What is the easiest way to show that $$ \lvert \mathbb{N}^\mathbb{R} \rvert = \mathcal{P}(\mathbb{R}) ? $$ I already know one cumbersome method, but I'd like to know if there is a simpler/cleverer way. If there's a technique that just uses basic cardinal arithmetic, that would be perfect.
Another question I have is:
Could using the heuristics \begin{align*} \lvert \mathbb{N}^{\mathbb{R}} \rvert \cong \lvert \mathbb{Z}^\mathbb{R} \rvert \cong \lvert 2^\mathbb{R} \rvert &= \mathcal{P}(\mathbb{R}) \\ \lvert \mathbb{N}^\mathbb{N} \rvert \cong \lvert \mathbb{N}^\mathbb{Z} \rvert \cong \lvert \mathbb{Z}^\mathbb{N} \rvert \cong \lvert \mathbb{Z}^\mathbb{Z} \rvert \cong \lvert 2^\mathbb{N} \rvert \cong \lvert 2^\mathbb{Z} \rvert &= \mathcal{P}(\mathbb{N}) \end{align*} get me into a lot of trouble?
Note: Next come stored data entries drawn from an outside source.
-- ==== Sys2Proof/Machine/State.lean ====
section
/-! DEFINITION. The state of the machine as plain data: the session state `S` of 10_state.md (R34 to R48, R51), the
commands in progress in the HOST threads with the point each has reached (R8, R33), the responses, the history of
the transport port, and the choices of HOST, ENV and the scheduler still to come (assumption logs 4 and 5). -/

namespace Sys2Proof.Machine

/-! ### Result flags, statuses and responses (R49, R330, R331) -/

/-- The `kind` result of UPLINK_RESOLVE (R49, R110). -/
inductive Kind where
  | hit | ack | rd | noFrame
deriving DecidableEq, Repr

/-- The sub-causes of CONSTRUCTION_ERROR (R331). -/
inductive SubCause where
  | valueRange | widthMismatch | popUnderflow | polyImplicitBit | badDegree | badRepr | capacity | badFrameType
deriving DecidableEq, Repr

/-- The name of the operand or field that failed (R331). -/
inductive OperandName where
  | value | size | bv | bytes | a | b | v | k | degree | repr | poly | data | init | type | fields | crc | frame
  | chipAddress
  /-- A field of a frame. -/
  | field (f : FieldName)
deriving DecidableEq, Repr

/-- The info record of CONSTRUCTION_ERROR: `(sub-cause, operand, value)` (R331). -/
structure ConstructionError where
  sub : SubCause
  operand : OperandName
  value : Operand
deriving DecidableEq, Repr

/-- The status of a response with the info it records (R330). -/
inductive Status where
  | ok
  | prefixMismatch
  | nodata
  /-- `(S.exp, S.ret)` (R336). -/
  | readFailure (exp : List (BitVec 3)) (ret : List (BitVec 3 × BitVec 15))
  | constructionError (e : ConstructionError)
  /-- `S.fault_info` (R335). -/
  | transportError (info : Option ErrInfo)
  | notOpen
  | alreadyOpen
  | illegalCommand (code : BitVec 8)
  | joinTimeout
deriving DecidableEq, Repr

/-- S.session (R34). -/
inductive SessionMode where
  | closed | opened | stopping
deriving DecidableEq, Repr

/-- S.rap_phase (R38). -/
inductive RapPhase where
  | idle | wSend | wAck | rSend | rCollect | rDrainRd | rDrainAck | rAlign | closing
deriving DecidableEq, Repr

/-- The state of a worker (R48). -/
inductive Worker where
  | running | exited | halted
deriving DecidableEq, Repr

/-- The record STATUS_READ returns (R42). -/
structure StatusRecord where
  session : SessionMode
  chipAddr : BitVec 4
  seq : BitVec 4
  fault : Bool
  rapPhase : RapPhase
  cReq : BitVec 16
  cMatched : BitVec 16
  cNack : BitVec 16
  cAck : BitVec 16
  cCrcBad : BitVec 16
  cHit : BitVec 16
  cUnknown : BitVec 16
  sendqLen : Nat
  readPending : Nat
  wrqLen : Nat
  rxLens : List (Chan × Nat)
deriving DecidableEq, Repr

/-- The result of a command (R120), with its result flags (R49). -/
inductive Result where
  | none
  | bv (v : Bv)
  | nat (n : Nat)
  | bytes (b : List Byte)
  /-- BV_POP_LEFT and BV_POP_RIGHT: `(removed, rest)`. -/
  | popped (removed rest : Bv)
  /-- BV_EQ's `eq` flag and FRAME_CRC_OK's `crc_ok` flag. -/
  | bool (b : Bool)
  | poly (p : Poly)
  | frame (f : Frame)
  /-- FRAME_ENCODE: `(bv, bytes)`. -/
  | encoded (v : Bv) (b : List Byte)
  /-- FRAME_DECODE: the frame and `crc_ok`, which is none for HIT. -/
  | decoded (f : Frame) (crcOk : Option Bool)
  /-- UPLINK_RESOLVE: the kind, and the frame with its `crc_ok` unless the kind is NO_FRAME. -/
  | resolved (kind : Kind) (frame : Option (Frame × Option Bool))
  /-- READ_REGISTERS: one element per address, `Option.none` being MISSING. -/
  | reads (l : List (Option (BitVec 15)))
  | item (v : Value)
  | status (r : StatusRecord)
deriving DecidableEq, Repr

/-- A response: its status code with info, and its result (R330). -/
structure Response where
  status : Status
  result : Result
deriving DecidableEq, Repr

/-! ### The session state S.* -/

/-- A decoded CRC-protected uplink frame with its `crc_ok` flag, as READ_FRAME hands it on (R252). -/
structure RxFrame where
  frame : Frame
  crcOk : Bool
deriving DecidableEq, Repr

/-- The session state (10_state.md): every item `S.*` of rules R34 to R48. The ROM of R30 and R31 is in Config. -/
structure SessionState where
  /-- S.session (R34). -/
  session : SessionMode
  /-- S.chip_addr (R35). -/
  chipAddr : BitVec 4
  /-- S.seq (R36). -/
  seq : BitVec 4
  /-- S.fault (R37). -/
  fault : Bool
  /-- S.fault_info (R37). -/
  faultInfo : Option ErrInfo
  /-- S.rap_phase (R38). -/
  rapPhase : RapPhase
  /-- S.exp (R39). -/
  exp : List (BitVec 3)
  /-- S.ret (R39): `(sequence_number, data)`. -/
  ret : List (BitVec 3 × BitVec 15)
  /-- S.res (R39). -/
  res : List (Option (BitVec 15))
  /-- S.pend[ACK] (R40). -/
  pendAck : List RxFrame
  /-- S.pend[RD] (R40). -/
  pendRd : List RxFrame
  /-- S.c_req (R41). -/
  cReq : BitVec 16
  /-- S.c_matched (R41). -/
  cMatched : BitVec 16
  /-- S.c_nack (R41). -/
  cNack : BitVec 16
  /-- S.c_ack (R41). -/
  cAck : BitVec 16
  /-- S.c_crc_bad (R41). -/
  cCrcBad : BitVec 16
  /-- S.c_hit (R41). -/
  cHit : BitVec 16
  /-- S.c_unknown (R41). -/
  cUnknown : BitVec 16
  /-- S.sendq (R43), head first. -/
  sendq : List Item
  /-- S.stage (R44). -/
  stage : Option Item
  /-- S.wrq (R45), head first. -/
  wrq : List Item
  /-- S.read_pending (R45). -/
  readPending : Nat
  /-- S.rxq[*] (R46): the non-empty queues by source, in rising order of source; a source not listed has an empty queue. -/
  rxq : List (Chan × List Value)
  /-- S.stop (R47). -/
  stop : Bool
  /-- S.w[SENDW] (R48). -/
  wSend : Worker
  /-- S.w[POLLW] (R48). -/
  wPoll : Worker
  /-- S.w[COMM] (R48). -/
  wComm : Worker
deriving DecidableEq, Repr

/-- Every item at its "at block reset" value (R51). -/
def SessionState.reset : SessionState where
  session := .closed
  chipAddr := 0
  seq := 0
  fault := false
  faultInfo := none
  rapPhase := .idle
  exp := []
  ret := []
  res := []
  pendAck := []
  pendRd := []
  cReq := 0
  cMatched := 0
  cNack := 0
  cAck := 0
  cCrcBad := 0
  cHit := 0
  cUnknown := 0
  sendq := []
  stage := none
  wrq := []
  readPending := 0
  rxq := []
  stop := false
  wSend := .exited
  wPoll := .exited
  wComm := .exited

/-! ### Commands in progress (R8, R33, R38)

A command that takes more than one atomic step leaves, between its steps, the point it has reached. These are the
points between the pseudocode lines of 43_protocol.md and 44_arbiter.md (assumption log 6). -/

/-- The control kind a READ_FRAME waits for (R252). -/
inductive CtrlKind where
  | ack | rd
deriving DecidableEq, Repr

/-- Where a READ_FRAME stands (R252). -/
inductive FramePc where
  /-- Before the look into `S.pend[kind]`. -/
  | start
  /-- At the head of the loop: before the fault check. -/
  | check
  /-- Inside the WaitPop on `S.rxq[CTRL_SRC]`. -/
  | wait
  /-- After the WaitPop delivered `x`. -/
  | got (x : Value)
deriving DecidableEq, Repr

/-- Where a WRITE_REGISTERS stands once it holds the phase (R241, R250, R251). -/
inductive WritePc where
  /-- In ADMIT, before the line that sets the seven counters to 0 (R241). -/
  | counters (frames : List (Config.ReqKind × Nat))
  /-- In ADMIT, before the line that empties S.exp, S.ret and S.res (R241). -/
  | lists (frames : List (Config.ReqKind × Nat))
  /-- Before SEND_DL's fault check for the head of `frames`; with no frame left, before `S.rap_phase <- W_ACK`. -/
  | send (frames : List (Config.ReqKind × Nat))
  /-- Before SEQ_NEXT, SEND_DL's step 1. -/
  | draw (rt : Config.ReqKind) (payload : Nat) (frames : List (Config.ReqKind × Nat))
  /-- Before the build and push, SEND_DL's step 2, with the number drawn. -/
  | push (s : BitVec 4) (rt : Config.ReqKind) (payload : Nat) (frames : List (Config.ReqKind × Nat))
  /-- In DRAIN(ACK, T_ACK, discard). -/
  | drain (pc : FramePc)
  /-- Before `return OK`. -/
  | ret
deriving DecidableEq, Repr

/-- Where a READ_REGISTERS stands once it holds the phase (R241, R255 to R261). -/
inductive ReadPc where
  /-- In ADMIT, before the line that sets the seven counters to 0 (R241). -/
  | counters (addrs : List Nat)
  /-- In ADMIT, before the line that empties S.exp, S.ret and S.res (R241). -/
  | lists (addrs : List Nat)
  /-- Before SEND_DL's fault check for the head of `addrs`; with none left, before `S.rap_phase <- R_COLLECT`. -/
  | send (addrs : List Nat)
  /-- Before SEQ_NEXT. -/
  | draw (a : Nat) (addrs : List Nat)
  /-- Before the build and push, with the number drawn. -/
  | push (s : BitVec 4) (a : Nat) (addrs : List Nat)
  /-- Before `Inc(S.c_req)`. -/
  | count (addrs : List Nat)
  /-- In step 2 with `left` attempts still to make, the running one among them. -/
  | collect (left : Nat) (pc : FramePc)
  /-- Before the first GUARD (R259). -/
  | guardFirst
  /-- In step 4's DRAIN(RD, T_DRAIN, KEEP). -/
  | drainRd (pc : FramePc)
  /-- Before `S.rap_phase <- R_DRAIN_ACK`. -/
  | toDrainAck
  /-- In step 4's DRAIN(ACK, T_ACK, discard). -/
  | drainAck (pc : FramePc)
  /-- Before the second GUARD. -/
  | guardAgain
  /-- Before `S.rap_phase <- R_DRAIN_RD`. -/
  | toDrainRd
  /-- Before step 5 (R261). -/
  | stepFive
  /-- Before ALIGN (R276: one atomic step). -/
  | align
  /-- In step 5's loop, with the mapping's entries still to take. -/
  | fill (m : List (Option Nat))
  /-- In FAST, before the assignments (R259). -/
  | fast
  /-- Before `return S.res`. -/
  | ret
deriving DecidableEq, Repr

/-- A blocking command whose lines before its wait are taken one at a time: the second check, and what follows it
(R241, R301). -/
inductive Apart where
  | write (ops : List (Nat × Nat))
  | read (addrs : List Nat) (attemptAlignment : Bool)
  | demux (source : Chan) (timeout : Duration)
  /-- A WRITE_REGISTERS or READ_REGISTERS whose session has left OPEN since its check (R244; assumption log 12). -/
  | admitEnded
  /-- A DEMUX_READ whose session has left OPEN since its check (R301; assumption log 12). -/
  | demuxEnded
deriving DecidableEq, Repr

/-- A command in progress in a HOST thread. -/
inductive Task where
  /-- A blocking command between its check of S.session and its check of S.fault (R241, R301; assumption log 7). -/
  | apart (c : Apart)
  /-- WRITE_REGISTERS waiting in ADMIT (R241, R249). -/
  | admitWrite (ops : List (Nat × Nat))
  /-- READ_REGISTERS waiting in ADMIT. -/
  | admitRead (addrs : List Nat) (attemptAlignment : Bool)
  /-- WRITE_REGISTERS or READ_REGISTERS waiting in ADMIT, whose session has left OPEN since it came there (R244). -/
  | admitEnded
  /-- WRITE_REGISTERS that holds the phase (R241, R249). -/
  | write (pc : WritePc)
  /-- READ_REGISTERS of `n` addresses that holds the phase. -/
  | read (n : Nat) (attemptAlignment : Bool) (pc : ReadPc)
  /-- SESSION_CLOSE waiting for the running RAP command (R244). -/
  | closeWait
  /-- SESSION_CLOSE that waited while another close stopped the session (R244, D44). -/
  | closeEnded
  /-- SESSION_CLOSE with the phase at CLOSING, before SHUTDOWN's step 1 (R315). -/
  | closeStop
  /-- SESSION_CLOSE in JOIN (R316). -/
  | closeJoin
  /-- SESSION_CLOSE after JOIN, before `return that status` (R244). -/
  | closeRet (st : Status)
  /-- DEMUX_READ in its WaitPop (R301). -/
  | demuxWait (source : Chan) (timeout : Duration)
  /-- DEMUX_READ whose wait ended because the session left OPEN (R301, R315). -/
  | demuxEnded
  /-- DEMUX_WRITE waiting for room in a send queue with a finite SENDQ_CAP (R300, R318). -/
  | demuxRoom (value : Value) (dest : Chan)
deriving DecidableEq, Repr

/-! ### The choices of the other agents -/

/-- ENV's answer to a TP_Read (R290). -/
inductive ReadAnswer where
  | nodata
  | data (src : Chan) (value : Value)
  | err (info : ErrInfo)
deriving DecidableEq, Repr

/-- ENV's answer to a TP_Write (R290). -/
inductive WriteAnswer where
  | ok
  | err (info : ErrInfo)
deriving DecidableEq, Repr

/-- One operation on the transport port with its outcome: the model's record of what crossed the port (R290). -/
inductive TpEvent where
  | wrote (item : Item) (answer : WriteAnswer)
  | read (answer : ReadAnswer)
deriving DecidableEq, Repr

/-- One choice of who steps next and of what HOST, ENV or time does in that step (R7, R15, R292, R293). A choice that
names a step that is not enabled changes nothing. -/
inductive Input where
  /-- HOST thread `thread` issues a command (R8). -/
  | issue (thread : ThreadId) (code : BitVec 8) (operands : List Operand)
  /-- HOST thread `thread` issues a command, and other agents may step between the lines before its wait (R8;
  assumption log 7). -/
  | issueApart (thread : ThreadId) (code : BitVec 8) (operands : List Operand)
  /-- The 40-bit Downlink word `w`, whose bytes stand at the head of `S.wrq`, crosses the port: COMM's TP_Write, answered
  `ok` (R290, R310). -/
  | down (w : BitVec 40)
  /-- The 24-bit uplink word `w` crosses the port on CTRL_SRC: COMM's TP_Read, answered with it (R290, R311). -/
  | up (w : BitVec 24)
  /-- The command in progress in `thread` takes its next step. -/
  | advance (thread : ThreadId)
  /-- The timeout that the command in progress in `thread` waits under fires (R15, R316). -/
  | timeout (thread : ThreadId)
  /-- SENDW takes a step (R305). -/
  | sendw
  /-- POLLW takes a step (R307). -/
  | pollw
  /-- COMM takes a step, ENV answering a TP_Write by `onWrite` and a TP_Read by `onRead` (R309). -/
  | comm (onWrite : WriteAnswer) (onRead : ReadAnswer)
  /-- RST is asserted (R360). -/
  | rst
deriving DecidableEq, Repr

/-! ### The machine's state -/

/-- The state of the machine. -/
structure State where
  /-- The session state (10_state.md). -/
  S : SessionState
  /-- The commands in progress by thread, in rising order of thread; a thread not listed has none (R8). -/
  threads : List (ThreadId × Task)
  /-- The thread whose command is being issued: the MODEL's own field, set by step before exec. -/
  caller : ThreadId
  /-- The responses given so far, oldest first (R8, R32): the MODEL's own record. -/
  out : List (ThreadId × Response)
  /-- The operations on the transport port so far, oldest first (R290): the MODEL's own record. -/
  wire : List TpEvent
  /-- The choices still to come, next first (R293): the MODEL's own field. -/
  inputs : List Input
deriving DecidableEq, Repr

/-- The machine right after RST or power-on (R360, R51): every item of `S` at its block-reset value, no command in
progress, nothing yet said at any port, and no choice made. -/
def State.reset : State where
  S := SessionState.reset
  threads := []
  caller := 0
  out := []
  wire := []
  inputs := []

/-- Faults: there are none. The core has no trap and nothing of its own stops it (R342, R343): every error the spec
names is a status of a response. -/
inductive Fault where
deriving DecidableEq, Repr

/-- Refusals of a step. -/
inductive Refusal where
  /-- An arm of exec without a meaning. No arm raises it. Safe: the machine stops. -/
  | notModelled (mnemonic : String)
  /-- Raised by step where a thread hands the port a code of R120 with operands that are no value of the command type
  (R8, R124): a wrong number or type, or a polynomial or frame that does not exist (R170, R200). No such command can
  be issued, so the spec gives it no effect. Safe: the machine stops. -/
  | notACommand (e : DecodeError)
deriving DecidableEq, Repr

end Sys2Proof.Machine
end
We have an injective map $\mathcal P(\Bbb R)\to\Bbb N^{\Bbb R} $ given by $ A\mapsto \mathbf 1_A$, where $\mathbf 1_A(x)=\begin{cases}1&x\in A\\0&x\notin A\end{cases}$.
We obtain an injective map $\Bbb N^{\Bbb R}\to \mathcal P(\Bbb R)$ by mapping $f\colon \Bbb R\to\Bbb N$ to $\{\,g(x)+f(x)\mid x\in \Bbb R\,\}$, where $g\colon \Bbb R\to [0,1)$ is an injective map, e.g., $g(x)=\frac1{e^x+1}$.
Then $|\mathcal P(\Bbb R)|=|\Bbb N^{\Bbb R}|$ follows by Schröder-Bernstein.